Please start at the first line of the records beneath and quote each line exactly, ending with the line containing "which is released (R484; log entry 94). -/".

[Saved entries]
○ ○ ○ ○ ○
-- ==== Sys2Proof/Machine/Land.lean ====
section
/-!
DEFINITION. Requests that become changes (R465 to R470): a change at this node, the operations over several nodes that the
manager runs (R128, R413, R482, R483), what gives way to the alarm service (R134, R470, R484), and compaction (R133).
-/

namespace Sys2Proof.Machine

open Sys2Proof

/-! ## Giving way to the alarm service -/

/-- A tree commit for which an alarm action waits (R132, R504): one that is pending, but not a scene's before COMMIT is sent,
which is released (R484; log entry 94). -/
def State.treeHolds (s : State) : Bool :=
  let t := s.csc.tree
  let scene := s.zk.change.any (fun c => c.scene.isSome)
  s.treePending && (t.phase != 1 || !scene || (t.mine && t.ans == 1 && s.cscRole != 1))

/-- The manager aborts its tree commit for the alarm service (R483). -/
def treeGiveWay (s : State) : State :=
  let t := s.csc.tree
  if s.cscRole = 1 ∧ t.phase = 1 then
    let u := s.withZk { s.zk with tree := s.zk.tree.map (fun op => { op with aborted := true, reason := 0x24 }) }
    treeDecide false (minOpt u.treeBad u.treeSilent) u
  else s

/-- A change that the alarm service puts aside waits as though taken afresh, with the C it was armed with (R470). -/
def Change.putAside (c : Change) : Change :=
  { c with phase := 0, undo := none, page := false, c := if c.armedC = 0 then c.c else some c.armedC,
           armedC := max 1 c.armedC, shared := false }

/-- The alarm service needs the commit unit: a compaction is aborted and due again, a scene or a part whose PREPARE is out is
released, another change is put aside (R134, R470). -/
def yieldHost (s : State) : State :=
  match s.zk.change with
  | none => s
  | some c =>
    if c.src = .alarm ∨ s.treeHolds then s
    else if c.src = .compaction then
      let t := (releaseChange c s).setChange none
      t.withZk { t.zk with compact := true }
    else if c.src = .scene ∨ (c.tag.isSome ∧ c.tag = s.csc.tree.tag ∧ s.csc.tree.phase ≠ 0) then failChange c { status := 8, reason := 0x24 } (treeGiveWay s)
    else
      let t := (releaseChange c s).setChange none
      t.withZk { t.zk with aside := some c.putAside }

/-- After the alarm action, the change that was put aside is pending again. -/
def backFromAside (s : State) : State :=
  if s.zk.change.isNone ∧ s.zk.aside.isSome then s.withZk { s.zk with change := s.zk.aside, aside := none } else s

/-! ## Compaction (R133) -/

/-- Half-units of cancelled beads and of beads that have ended at TO = 0. -/
def State.deadUnits (s : State) : Nat :=
  let t : Int := (s.sctr : Int) - 1
  (s.liveRods.map (fun r =>
    let eff := s.effBeads r
    let gone := (s.mainBeads r).length + (s.amdBeads r).length - eff.length
    let ended := (eff.filter (fun b => b.tgt == 0 && (b.ramp == 0 || rampStage s.engine.ramps b.ramp t == 2))).length
    (gone + ended) * beadUnits s.hRatio (s.liveRod r).dom)).sum

/-- A compaction is due. -/
def State.compactDue (s : State) : Bool :=
  s.zk.compact || decide (49152 < s.amendCount []) || decide (104858 < s.deadUnits) || decide (s.freeSlots < 256)

/-- Start a compaction that is due; a change that waits for it is put aside meanwhile. -/
def compactStep (s : State) : State :=
  let start := fun (t : State) =>
    let u := t.withZk { t.zk with compact := false }
    startChange (u.setChange (some { src := .compaction }))
  if !s.compactDue then s
  else match s.zk.change with
    | none => if s.zk.aside.isNone then start s else s
    | some c =>
      if c.phase = 0 ∧ c.src = .host ∧ s.zk.compact ∧ s.zk.aside.isNone then
        start (s.withZk { s.zk with change := none, aside := some c })
      else s

/-- COMPACTION (R133). -/
def execCompaction (s : State) : Res := .next (onlyIf (s.cus.own == 2) s (compactStep s))

/-! ## A change at this node -/

/-- The reply of a failed check, where its status is one of these. -/
def Chk.failedWith {α : Type} (x : Chk α) (sts : List Nat) : Option Reply :=
  match x with
  | .ok _ => none
  | .bad r => if sts.contains r.status then some r else none

/-- The first reply of a list. -/
def firstReply : List (Option Reply) → Option Reply
  | [] => none
  | some r :: _ => some r
  | none :: t => firstReply t

/-- The change a request may share a commit with (R470). -/
def State.joinable (s : State) (t : Timing) : Option Change :=
  match s.zk.change with
  | some c =>
    if c.src = .host ∧ c.phase = 0 ∧ c.shared ∧ t.asap ∧ c.tag.isNone ∧ c.scan = s.zk.scans ∧ c.armedC = 0 then some c else none
  | none => none

/-- The C of the pending change, where it has one. -/
def State.pendingC (s : State) : Option Nat :=
  let of := fun (c : Change) => if 1 < c.armedC then some c.armedC else c.c
  match s.zk.aside, s.zk.change with
  | some c, _ => of c
  | none, some c => of c
  | none, none => none

/-- Checks 4 to 8 of R471 for a change: the first that fails, or the slot, the edits and further results. A part of a
several-node change has no timing of its own to check. -/
def State.admits (s : State) (part : Bool) (c : Cmd) : Chk (Nat × List Edit × List Word) :=
  let t := timingOf c.req.args
  let v := match s.joinable t with | some d => applyEdits d.edits s | none => s
  let ramps := cmdRamps c v
  let slot := if ramps then s.freeSlot.getD 0 else 0
  let e := cmdEdits c slot v
  let tooMuch := match e with | .ok x => overGrows false v (applyEdits (slotEdits slot t.cfg ++ x.1) v) | .bad _ => false
  let others := s.zk.change.isSome || s.zk.aside.isSome
  let busy := [(!t.stage && s.zk.prepared.isSome && (c.op == 0x0302 || c.op == 0x0401 || c.op == 0x0402), 0),
    (ramps && slot == 0 && !t.stage, 0x30),
    (!part && !t.asap && !t.stage && others && (match s.pendingC with | some x => decide (t.c < x) | none => false), 0)]
  match firstReply ([e.failedWith [2, 0x0A], if part then none else timingParam t s.soonest, e.failedWith [3],
      e.failedWith [0x0C]] ++
      busy.map (fun b => if b.1 then some { status := 4, reason := b.2 } else none) ++ [e.failedWith [4], e.failedWith [5],
      if tooMuch then some { status := 5, arg := 0x3FF } else none]) with
  | some r => .bad r
  | none => e.bind (fun x => .ok (slot, x.1, x.2))

/-- The earliest C of messages that a request starts. -/
def State.stagedFor (s : State) (c : Cmd) : Nat :=
  let one := fun (d : Cmd) => if d.op = 0x0601 then s.stagedAt (lgIdx (unitOf d (d.req.args.getD 4 0))) else 0
  if c.op = 0x0303 then s.zk.staged.foldl (fun m d => max m (one d)) 0 else one c

/-- Keep a staged change (R468). -/
def stageChange (c : Cmd) (s : State) : State := s.withZk { s.zk with staged := s.zk.staged ++ [c] }

/-- A request with a timing block for this node (R466 to R470). -/
def runChange (jseq : Nat) (c : Cmd) (s : State) : Ans × State :=
  let t := timingOf c.req.args
  match s.admits false c with
  | .bad r => (.done r, s)
  | .ok (slot, es, extra) =>
    if t.stage then
      (if c.op = 0x0303 then (badParam 0, s)
       else if 4096 ≤ s.zk.staged.length then (refuse 5 0 0x3FF, s)
       else (okRes (stdResults 0 0xFFFFFFFF jseq 0 ++ extra), stageChange c s))
    else if c.op = 0x0602 ∧ (s.expandUnit 6 (unitOf c (c.req.args.getD 3 0))).all (fun p => !s.playerBusy (lgIdx p)) then
      (okRes (stdResults 0 0xFFFFFFFF jseq 0), s)
    else
      let p : Pend := ⟨c, jseq, slot, extra, t.nowait⟩
      let es := slotEdits slot t.cfg ++ es
      match s.joinable t with
      | some d =>
        (.later, s.setChange (some { d with reqs := d.reqs ++ [p], edits := d.edits ++ es, least := max d.least (s.stagedFor c) }))
      | none =>
        if s.zk.change.isSome ∨ s.zk.aside.isSome then (.wait, s)
        else (.later, s.setChange (some
          { src := .host, reqs := [p], edits := es, c := if t.asap then none else some t.c,
            least := if t.asap then s.stagedFor c else 0, scan := s.zk.scans, shared := t.asap }))

/-! ## Parts of an operation over several nodes (R465, R482) -/

/-- GROUP 5 commands. -/
def isScene (op : Nat) : Bool := op / 256 == 5

/-- The scene a SCENE request names. -/
def sceneArg (c : Cmd) : Nat := lgIdx (c.req.args.getD (if c.op = 0x0501 ∨ c.op = 0x0503 then 0 else 3) 0).toNat

/-- HARD of PREPARE and RECALL. -/
def sceneHard (c : Cmd) : Bool :=
  if c.op = 0x0501 then (c.req.args.getD 1 0).bit 0 else c.op == 0x0504 && (c.req.args.getD 4 0).bit 0

/-- RMP_CFG of a scene's slot: PREPARE gives none yet. -/
def sceneCfg (c : Cmd) : Word := if c.op = 0x0501 then 0 else (timingOf c.req.args).cfg

/-- Release a change and forget the scene it prepared; a COMMIT that waits for it is answered ABORTED (R484). -/
def dropChange (c : Change) (s : State) : State :=
  let t := refuseReqs (c.phase == 2) { status := 8 } c.reqs ((releaseChange c s).setChange none)
  t.withZk { t.zk with prepared := none }

/-- The units of this node that a scene writes: every rod of its image or of the LIVE page, and the strips of its parameters. -/
def State.sceneUnits (s : State) (x : Scene) : List Nat :=
  (x.rods.map (fun q => q.1) ++ s.liveRods).map (s.ledger 3) ++ x.params.flatMap (fun p => (Edit.par p.1 0 0).unitsOf s)

/-- The alarm service holds a unit that a scene writes (R500). -/
def State.sceneHeld (s : State) (k : Nat) : Bool :=
  match Tbl.find s.zk.scenes k with
  | some x => (s.sceneUnits x).any s.lockedUnit
  | none => false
○ ○ ○ ○ ○
=== Result ===
-- ==== Sys2Proof/Machine/Land.lean ====
section
/-!
DEFINITION. Requests that become changes (R465 to R470): a change at this node, the operations over several nodes that the
manager runs (R128, R413, R482, R483), what gives way to the alarm service (R134, R470, R484), and compaction (R133).
-/

namespace Sys2Proof.Machine

open Sys2Proof

/-! ## Giving way to the alarm service -/

/-- A tree commit for which an alarm action waits (R132, R504): one that is pending, but not a scene's before COMMIT is sent,
which is released (R484; log entry 94). -/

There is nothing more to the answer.